[Data to process]

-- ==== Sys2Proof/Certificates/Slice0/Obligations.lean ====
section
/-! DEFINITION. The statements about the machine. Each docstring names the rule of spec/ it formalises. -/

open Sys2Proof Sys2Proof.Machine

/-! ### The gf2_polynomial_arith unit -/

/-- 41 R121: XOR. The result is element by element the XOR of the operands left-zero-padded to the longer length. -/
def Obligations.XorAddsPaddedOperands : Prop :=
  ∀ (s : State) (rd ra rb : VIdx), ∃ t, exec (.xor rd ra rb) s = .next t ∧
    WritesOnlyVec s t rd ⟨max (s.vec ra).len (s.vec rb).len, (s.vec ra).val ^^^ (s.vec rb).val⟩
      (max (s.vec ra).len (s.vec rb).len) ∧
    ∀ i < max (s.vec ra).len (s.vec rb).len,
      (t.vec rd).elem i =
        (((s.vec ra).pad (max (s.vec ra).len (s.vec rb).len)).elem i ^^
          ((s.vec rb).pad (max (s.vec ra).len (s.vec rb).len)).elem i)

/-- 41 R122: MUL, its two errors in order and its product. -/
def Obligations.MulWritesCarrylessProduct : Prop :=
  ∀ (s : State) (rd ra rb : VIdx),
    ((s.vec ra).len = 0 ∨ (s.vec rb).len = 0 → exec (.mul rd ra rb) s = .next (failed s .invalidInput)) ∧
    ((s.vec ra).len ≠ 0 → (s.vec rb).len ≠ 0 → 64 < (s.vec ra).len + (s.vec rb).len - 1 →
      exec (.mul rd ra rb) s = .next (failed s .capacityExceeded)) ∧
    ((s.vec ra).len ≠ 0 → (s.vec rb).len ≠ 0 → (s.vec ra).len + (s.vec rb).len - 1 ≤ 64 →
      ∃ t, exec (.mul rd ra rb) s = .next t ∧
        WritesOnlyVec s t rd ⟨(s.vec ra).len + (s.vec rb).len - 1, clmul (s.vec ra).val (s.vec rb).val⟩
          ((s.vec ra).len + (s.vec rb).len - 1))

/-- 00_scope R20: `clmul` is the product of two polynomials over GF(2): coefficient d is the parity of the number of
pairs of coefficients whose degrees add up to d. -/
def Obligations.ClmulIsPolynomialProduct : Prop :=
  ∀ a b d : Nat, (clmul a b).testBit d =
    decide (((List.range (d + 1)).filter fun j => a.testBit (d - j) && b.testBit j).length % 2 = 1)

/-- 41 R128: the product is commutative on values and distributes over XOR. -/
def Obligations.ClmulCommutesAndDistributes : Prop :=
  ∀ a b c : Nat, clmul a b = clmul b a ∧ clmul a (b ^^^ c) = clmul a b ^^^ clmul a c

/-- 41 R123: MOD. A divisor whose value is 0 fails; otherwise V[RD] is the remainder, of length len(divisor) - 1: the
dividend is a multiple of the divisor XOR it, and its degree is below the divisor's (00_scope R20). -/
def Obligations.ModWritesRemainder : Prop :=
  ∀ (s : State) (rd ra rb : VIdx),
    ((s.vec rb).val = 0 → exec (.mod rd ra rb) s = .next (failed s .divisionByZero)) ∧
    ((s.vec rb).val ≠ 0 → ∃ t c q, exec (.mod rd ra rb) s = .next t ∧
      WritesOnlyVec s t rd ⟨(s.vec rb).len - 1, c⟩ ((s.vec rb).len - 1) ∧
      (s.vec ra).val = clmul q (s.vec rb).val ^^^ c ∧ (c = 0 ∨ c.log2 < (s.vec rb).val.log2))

[/Data to process]
[Data to process]

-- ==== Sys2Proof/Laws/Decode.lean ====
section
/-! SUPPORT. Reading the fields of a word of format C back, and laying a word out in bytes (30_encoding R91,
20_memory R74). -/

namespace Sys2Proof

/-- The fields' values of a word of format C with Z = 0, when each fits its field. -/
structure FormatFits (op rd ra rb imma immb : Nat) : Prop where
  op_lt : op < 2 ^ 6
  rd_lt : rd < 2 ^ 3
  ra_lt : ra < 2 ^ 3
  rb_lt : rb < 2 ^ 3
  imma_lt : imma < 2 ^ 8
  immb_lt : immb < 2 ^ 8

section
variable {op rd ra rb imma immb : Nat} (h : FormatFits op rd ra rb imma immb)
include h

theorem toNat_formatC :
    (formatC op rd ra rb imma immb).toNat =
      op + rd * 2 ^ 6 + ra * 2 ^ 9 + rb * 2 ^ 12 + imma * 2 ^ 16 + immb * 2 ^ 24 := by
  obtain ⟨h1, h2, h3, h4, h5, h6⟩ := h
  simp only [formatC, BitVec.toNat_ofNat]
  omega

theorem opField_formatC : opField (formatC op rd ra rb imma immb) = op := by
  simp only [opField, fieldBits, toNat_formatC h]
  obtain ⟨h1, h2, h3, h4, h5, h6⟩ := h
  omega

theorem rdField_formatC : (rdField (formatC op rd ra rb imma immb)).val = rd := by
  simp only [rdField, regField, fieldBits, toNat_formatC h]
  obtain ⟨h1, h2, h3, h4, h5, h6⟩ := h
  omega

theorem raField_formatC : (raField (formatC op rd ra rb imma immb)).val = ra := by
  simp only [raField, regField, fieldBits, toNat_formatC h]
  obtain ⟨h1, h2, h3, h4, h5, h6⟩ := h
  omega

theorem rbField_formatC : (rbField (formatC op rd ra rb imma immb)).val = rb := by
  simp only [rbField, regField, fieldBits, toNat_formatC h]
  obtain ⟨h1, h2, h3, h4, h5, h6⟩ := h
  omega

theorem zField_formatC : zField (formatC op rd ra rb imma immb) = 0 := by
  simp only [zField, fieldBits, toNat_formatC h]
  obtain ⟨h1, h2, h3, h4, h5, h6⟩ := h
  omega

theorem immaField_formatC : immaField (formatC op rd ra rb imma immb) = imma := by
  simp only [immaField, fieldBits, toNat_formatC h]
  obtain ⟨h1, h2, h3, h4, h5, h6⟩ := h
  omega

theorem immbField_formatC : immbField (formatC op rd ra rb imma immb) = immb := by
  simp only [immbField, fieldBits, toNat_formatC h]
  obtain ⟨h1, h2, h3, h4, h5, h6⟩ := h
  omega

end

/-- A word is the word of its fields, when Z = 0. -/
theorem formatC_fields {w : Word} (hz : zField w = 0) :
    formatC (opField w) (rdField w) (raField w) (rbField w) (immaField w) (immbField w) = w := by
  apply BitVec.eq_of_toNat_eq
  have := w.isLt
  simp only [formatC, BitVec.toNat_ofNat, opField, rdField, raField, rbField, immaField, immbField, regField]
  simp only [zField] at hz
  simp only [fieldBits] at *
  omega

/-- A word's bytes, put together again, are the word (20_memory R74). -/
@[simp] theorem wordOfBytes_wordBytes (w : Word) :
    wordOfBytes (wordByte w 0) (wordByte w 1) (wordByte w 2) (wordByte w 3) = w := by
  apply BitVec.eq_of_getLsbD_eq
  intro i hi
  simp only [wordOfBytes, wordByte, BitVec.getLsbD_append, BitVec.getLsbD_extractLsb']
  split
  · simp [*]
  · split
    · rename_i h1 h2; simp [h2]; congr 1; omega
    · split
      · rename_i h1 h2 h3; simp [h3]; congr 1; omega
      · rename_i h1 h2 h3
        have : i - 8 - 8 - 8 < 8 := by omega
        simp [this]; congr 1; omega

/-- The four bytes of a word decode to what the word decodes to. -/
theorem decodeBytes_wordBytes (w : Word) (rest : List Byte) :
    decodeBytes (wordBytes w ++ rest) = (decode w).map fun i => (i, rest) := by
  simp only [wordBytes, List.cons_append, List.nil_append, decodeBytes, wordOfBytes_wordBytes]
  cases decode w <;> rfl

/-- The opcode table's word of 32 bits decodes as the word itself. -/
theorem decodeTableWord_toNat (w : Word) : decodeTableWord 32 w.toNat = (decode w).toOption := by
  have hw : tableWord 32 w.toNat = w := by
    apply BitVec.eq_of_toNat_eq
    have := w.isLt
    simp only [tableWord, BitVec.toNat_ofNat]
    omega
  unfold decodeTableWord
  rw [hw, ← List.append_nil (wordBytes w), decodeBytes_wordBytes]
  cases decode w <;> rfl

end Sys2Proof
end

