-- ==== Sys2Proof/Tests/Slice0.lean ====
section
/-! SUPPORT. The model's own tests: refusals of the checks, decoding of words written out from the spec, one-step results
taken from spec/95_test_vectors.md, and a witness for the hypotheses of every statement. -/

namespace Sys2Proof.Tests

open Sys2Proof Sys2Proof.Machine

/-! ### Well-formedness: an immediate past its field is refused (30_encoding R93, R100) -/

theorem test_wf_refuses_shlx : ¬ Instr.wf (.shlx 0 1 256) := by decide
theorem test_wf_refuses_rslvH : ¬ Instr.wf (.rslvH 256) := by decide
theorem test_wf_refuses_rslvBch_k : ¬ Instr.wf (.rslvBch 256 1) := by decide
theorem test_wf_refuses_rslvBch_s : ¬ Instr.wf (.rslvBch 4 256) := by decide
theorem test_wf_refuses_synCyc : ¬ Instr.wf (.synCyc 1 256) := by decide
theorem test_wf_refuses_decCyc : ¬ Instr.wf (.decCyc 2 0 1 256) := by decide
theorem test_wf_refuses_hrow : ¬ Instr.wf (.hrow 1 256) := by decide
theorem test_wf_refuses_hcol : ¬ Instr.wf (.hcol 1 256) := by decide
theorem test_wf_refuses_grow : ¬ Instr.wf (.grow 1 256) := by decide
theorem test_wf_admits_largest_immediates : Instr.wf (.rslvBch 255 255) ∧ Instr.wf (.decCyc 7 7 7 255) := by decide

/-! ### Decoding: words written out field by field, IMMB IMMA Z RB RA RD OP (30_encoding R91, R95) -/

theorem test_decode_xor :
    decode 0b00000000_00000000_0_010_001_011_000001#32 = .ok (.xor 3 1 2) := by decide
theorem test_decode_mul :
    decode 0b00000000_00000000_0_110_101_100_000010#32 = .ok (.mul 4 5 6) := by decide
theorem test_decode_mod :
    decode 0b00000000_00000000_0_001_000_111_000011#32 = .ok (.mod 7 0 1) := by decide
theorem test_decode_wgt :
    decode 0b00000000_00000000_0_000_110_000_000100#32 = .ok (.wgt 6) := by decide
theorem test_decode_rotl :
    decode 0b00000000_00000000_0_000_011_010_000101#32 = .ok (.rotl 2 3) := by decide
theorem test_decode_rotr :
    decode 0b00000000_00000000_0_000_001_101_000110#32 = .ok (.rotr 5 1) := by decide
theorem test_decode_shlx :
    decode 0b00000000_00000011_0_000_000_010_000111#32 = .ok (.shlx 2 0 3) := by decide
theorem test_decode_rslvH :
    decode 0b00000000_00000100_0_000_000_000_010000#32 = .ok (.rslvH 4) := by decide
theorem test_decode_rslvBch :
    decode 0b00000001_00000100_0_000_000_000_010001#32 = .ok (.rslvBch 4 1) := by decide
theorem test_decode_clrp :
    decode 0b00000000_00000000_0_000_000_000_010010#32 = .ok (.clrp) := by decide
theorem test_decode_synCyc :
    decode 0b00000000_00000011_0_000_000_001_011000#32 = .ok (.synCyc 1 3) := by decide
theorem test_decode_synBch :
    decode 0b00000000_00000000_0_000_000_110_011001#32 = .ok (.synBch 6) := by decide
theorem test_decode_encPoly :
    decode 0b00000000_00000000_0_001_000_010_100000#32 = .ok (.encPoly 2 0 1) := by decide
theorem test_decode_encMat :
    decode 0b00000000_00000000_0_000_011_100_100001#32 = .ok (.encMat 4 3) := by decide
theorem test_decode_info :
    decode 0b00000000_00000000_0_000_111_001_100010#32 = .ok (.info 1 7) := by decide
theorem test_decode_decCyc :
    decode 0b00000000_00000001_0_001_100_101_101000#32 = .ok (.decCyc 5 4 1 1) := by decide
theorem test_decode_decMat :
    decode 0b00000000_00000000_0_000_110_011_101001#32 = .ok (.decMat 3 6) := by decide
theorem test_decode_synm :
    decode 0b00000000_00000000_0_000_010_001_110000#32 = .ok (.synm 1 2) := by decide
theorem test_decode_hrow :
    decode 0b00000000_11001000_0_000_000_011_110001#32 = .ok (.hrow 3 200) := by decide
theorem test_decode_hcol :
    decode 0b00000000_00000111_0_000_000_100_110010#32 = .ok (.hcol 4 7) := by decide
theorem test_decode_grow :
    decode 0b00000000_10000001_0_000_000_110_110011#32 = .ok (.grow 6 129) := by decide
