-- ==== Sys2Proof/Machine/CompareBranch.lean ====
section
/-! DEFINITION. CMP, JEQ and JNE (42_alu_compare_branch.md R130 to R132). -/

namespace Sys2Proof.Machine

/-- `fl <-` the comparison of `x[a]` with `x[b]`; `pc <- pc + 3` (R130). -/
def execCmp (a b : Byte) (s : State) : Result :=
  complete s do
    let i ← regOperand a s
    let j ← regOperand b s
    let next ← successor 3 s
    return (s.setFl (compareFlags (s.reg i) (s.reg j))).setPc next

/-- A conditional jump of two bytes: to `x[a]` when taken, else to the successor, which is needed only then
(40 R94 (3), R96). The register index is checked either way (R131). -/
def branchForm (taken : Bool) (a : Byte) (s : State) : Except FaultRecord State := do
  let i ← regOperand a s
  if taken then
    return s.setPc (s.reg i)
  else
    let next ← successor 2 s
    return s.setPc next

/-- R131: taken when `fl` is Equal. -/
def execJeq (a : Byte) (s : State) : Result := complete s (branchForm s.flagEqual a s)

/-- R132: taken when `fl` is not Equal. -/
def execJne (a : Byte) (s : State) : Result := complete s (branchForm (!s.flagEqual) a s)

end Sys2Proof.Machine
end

[/Data to process]
[Data to process]

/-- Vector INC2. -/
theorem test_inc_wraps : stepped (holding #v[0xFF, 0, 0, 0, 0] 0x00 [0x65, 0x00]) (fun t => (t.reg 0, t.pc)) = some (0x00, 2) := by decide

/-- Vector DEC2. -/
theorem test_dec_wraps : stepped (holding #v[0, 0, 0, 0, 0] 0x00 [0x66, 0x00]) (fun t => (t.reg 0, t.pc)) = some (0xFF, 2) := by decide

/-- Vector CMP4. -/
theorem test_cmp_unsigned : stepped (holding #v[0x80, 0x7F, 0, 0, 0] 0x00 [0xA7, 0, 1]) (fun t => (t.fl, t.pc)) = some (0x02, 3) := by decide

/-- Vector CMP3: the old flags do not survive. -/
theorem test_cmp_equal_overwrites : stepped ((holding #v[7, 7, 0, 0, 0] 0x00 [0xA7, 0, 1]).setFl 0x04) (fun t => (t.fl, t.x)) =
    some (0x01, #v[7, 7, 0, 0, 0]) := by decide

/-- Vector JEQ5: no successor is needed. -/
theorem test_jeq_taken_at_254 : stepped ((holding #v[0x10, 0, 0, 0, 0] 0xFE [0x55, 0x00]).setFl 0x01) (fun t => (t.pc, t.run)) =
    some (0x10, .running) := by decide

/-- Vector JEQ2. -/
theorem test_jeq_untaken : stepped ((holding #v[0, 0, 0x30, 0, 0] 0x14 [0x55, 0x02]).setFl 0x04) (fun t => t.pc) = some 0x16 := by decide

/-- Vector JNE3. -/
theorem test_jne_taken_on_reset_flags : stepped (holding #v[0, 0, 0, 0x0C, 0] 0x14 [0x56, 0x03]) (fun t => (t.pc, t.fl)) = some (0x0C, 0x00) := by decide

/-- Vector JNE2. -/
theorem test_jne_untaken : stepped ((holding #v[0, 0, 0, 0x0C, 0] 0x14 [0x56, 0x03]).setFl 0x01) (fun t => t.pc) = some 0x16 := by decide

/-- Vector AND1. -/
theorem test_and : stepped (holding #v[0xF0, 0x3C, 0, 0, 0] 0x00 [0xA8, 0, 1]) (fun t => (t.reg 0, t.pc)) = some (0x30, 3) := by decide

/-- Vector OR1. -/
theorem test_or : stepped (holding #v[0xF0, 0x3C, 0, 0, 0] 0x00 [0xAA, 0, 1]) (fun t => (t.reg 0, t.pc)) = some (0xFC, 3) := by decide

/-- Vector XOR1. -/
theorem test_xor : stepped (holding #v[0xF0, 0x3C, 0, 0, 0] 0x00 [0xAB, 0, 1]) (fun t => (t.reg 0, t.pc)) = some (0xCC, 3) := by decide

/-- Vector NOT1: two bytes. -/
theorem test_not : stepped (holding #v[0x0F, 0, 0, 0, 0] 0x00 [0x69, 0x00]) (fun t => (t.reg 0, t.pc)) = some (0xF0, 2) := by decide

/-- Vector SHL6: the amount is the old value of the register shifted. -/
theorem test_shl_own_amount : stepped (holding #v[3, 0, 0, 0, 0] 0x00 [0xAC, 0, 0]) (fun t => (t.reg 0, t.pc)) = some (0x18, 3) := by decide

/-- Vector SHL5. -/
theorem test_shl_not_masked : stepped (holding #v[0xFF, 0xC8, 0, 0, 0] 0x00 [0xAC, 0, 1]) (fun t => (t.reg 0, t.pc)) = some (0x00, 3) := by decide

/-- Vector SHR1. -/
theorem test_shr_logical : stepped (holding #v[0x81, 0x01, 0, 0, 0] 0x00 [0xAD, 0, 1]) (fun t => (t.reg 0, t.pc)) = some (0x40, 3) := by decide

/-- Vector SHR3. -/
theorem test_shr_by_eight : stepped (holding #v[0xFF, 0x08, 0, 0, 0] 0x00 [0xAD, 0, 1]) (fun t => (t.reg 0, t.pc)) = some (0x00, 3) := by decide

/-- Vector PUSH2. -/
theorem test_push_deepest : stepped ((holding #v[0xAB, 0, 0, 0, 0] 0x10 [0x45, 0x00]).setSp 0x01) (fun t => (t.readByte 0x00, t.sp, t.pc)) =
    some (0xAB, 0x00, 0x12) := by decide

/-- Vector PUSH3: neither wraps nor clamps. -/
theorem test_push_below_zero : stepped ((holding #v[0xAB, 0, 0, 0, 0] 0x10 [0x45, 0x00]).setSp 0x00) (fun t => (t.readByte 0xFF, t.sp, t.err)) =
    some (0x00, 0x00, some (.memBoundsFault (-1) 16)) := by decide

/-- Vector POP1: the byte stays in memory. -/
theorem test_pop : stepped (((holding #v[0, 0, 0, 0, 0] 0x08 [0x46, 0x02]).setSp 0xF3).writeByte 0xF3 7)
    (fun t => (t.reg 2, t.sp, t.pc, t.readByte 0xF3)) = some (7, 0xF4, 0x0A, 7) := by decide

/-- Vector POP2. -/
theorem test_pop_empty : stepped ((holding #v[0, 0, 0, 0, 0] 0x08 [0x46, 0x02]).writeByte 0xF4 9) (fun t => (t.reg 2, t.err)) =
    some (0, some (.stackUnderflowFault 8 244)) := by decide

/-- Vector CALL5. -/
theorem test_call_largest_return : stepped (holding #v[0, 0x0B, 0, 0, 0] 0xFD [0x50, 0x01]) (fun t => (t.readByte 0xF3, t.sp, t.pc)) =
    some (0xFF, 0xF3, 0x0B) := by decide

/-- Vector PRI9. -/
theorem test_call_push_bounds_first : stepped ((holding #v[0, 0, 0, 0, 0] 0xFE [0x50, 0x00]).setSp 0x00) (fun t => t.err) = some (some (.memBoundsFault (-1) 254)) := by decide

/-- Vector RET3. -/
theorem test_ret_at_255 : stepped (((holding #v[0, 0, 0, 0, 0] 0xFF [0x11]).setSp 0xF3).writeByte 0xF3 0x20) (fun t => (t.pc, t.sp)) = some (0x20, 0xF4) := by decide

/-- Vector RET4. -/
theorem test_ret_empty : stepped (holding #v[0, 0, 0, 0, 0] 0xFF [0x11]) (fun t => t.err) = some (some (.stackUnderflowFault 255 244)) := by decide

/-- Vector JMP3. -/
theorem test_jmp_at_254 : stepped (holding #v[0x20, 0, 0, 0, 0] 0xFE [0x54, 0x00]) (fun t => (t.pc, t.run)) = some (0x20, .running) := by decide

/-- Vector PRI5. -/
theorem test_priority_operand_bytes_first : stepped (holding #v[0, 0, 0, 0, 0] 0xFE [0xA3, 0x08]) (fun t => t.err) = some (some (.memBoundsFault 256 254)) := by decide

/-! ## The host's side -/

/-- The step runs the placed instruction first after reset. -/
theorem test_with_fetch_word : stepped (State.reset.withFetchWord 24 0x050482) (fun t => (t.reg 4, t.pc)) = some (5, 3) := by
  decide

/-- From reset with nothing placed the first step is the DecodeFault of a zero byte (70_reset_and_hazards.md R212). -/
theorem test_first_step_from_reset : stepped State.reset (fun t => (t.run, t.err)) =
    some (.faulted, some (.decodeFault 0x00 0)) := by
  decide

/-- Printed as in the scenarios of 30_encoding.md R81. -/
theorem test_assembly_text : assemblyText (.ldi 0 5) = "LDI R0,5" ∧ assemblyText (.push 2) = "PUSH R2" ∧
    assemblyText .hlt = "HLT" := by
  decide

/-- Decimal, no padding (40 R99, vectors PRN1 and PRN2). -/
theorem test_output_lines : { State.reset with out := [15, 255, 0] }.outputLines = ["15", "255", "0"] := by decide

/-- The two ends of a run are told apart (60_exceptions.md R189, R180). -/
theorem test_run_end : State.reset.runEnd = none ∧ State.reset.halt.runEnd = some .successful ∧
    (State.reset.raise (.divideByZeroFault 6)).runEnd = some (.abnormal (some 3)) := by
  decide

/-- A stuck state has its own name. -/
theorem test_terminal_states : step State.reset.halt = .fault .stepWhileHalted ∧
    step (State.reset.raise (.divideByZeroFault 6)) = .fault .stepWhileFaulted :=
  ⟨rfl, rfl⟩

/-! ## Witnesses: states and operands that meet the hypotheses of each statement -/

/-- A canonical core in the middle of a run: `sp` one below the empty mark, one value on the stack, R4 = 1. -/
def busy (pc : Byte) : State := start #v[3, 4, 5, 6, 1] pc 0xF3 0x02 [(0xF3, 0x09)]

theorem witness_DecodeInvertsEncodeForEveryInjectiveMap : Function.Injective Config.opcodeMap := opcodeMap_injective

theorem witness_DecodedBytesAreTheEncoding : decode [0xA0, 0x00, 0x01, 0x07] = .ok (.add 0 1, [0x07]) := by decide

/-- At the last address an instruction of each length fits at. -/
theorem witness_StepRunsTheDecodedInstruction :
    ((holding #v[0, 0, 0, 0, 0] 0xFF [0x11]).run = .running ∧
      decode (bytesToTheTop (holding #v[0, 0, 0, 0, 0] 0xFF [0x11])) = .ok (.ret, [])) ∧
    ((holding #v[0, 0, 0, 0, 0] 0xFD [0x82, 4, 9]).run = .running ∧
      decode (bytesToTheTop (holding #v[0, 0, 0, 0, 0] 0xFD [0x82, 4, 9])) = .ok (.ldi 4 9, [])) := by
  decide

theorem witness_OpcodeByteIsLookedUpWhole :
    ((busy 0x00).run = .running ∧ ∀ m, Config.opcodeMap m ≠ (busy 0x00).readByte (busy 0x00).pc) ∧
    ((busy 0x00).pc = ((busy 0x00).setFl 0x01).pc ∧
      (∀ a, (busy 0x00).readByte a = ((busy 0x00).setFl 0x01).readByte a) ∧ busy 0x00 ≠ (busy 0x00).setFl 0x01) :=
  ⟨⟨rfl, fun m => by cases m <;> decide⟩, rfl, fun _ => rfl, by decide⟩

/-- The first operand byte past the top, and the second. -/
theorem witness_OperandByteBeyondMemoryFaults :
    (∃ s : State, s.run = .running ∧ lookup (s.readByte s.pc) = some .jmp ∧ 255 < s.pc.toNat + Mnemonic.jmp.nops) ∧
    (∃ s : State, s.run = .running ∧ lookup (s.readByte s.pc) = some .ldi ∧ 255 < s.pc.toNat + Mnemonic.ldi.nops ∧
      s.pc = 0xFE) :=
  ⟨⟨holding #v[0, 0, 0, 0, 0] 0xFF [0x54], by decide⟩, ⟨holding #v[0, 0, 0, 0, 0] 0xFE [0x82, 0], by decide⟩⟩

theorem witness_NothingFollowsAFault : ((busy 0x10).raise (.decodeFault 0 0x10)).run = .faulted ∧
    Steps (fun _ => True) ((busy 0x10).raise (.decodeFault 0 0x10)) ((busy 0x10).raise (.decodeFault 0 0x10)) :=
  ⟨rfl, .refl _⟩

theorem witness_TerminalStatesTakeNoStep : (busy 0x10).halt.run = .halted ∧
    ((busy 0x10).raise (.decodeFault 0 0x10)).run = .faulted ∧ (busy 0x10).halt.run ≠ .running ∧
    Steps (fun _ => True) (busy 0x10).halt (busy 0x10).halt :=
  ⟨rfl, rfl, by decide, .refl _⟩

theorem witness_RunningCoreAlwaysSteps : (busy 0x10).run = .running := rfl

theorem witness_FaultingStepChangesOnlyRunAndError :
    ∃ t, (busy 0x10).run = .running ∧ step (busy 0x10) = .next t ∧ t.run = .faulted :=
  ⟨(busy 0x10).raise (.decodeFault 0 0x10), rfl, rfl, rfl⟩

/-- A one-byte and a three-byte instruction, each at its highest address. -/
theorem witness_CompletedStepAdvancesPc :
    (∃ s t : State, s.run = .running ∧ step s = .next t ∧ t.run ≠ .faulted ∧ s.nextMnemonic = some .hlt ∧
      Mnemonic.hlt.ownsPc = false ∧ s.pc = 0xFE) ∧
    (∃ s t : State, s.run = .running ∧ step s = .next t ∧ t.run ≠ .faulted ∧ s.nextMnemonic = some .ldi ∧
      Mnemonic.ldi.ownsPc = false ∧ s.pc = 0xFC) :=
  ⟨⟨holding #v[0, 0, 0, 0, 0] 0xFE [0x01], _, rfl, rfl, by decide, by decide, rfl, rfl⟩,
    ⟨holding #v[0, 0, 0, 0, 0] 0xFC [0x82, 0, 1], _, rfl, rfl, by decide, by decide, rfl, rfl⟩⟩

[/Data to process]

Work instructions:
Copy each line in the listing where "false" appears.

Completed exercise:
      Mnemonic.hlt.ownsPc = false ∧ s.pc = 0xFE) ∧
      Mnemonic.ldi.ownsPc = false ∧ s.pc = 0xFC) :=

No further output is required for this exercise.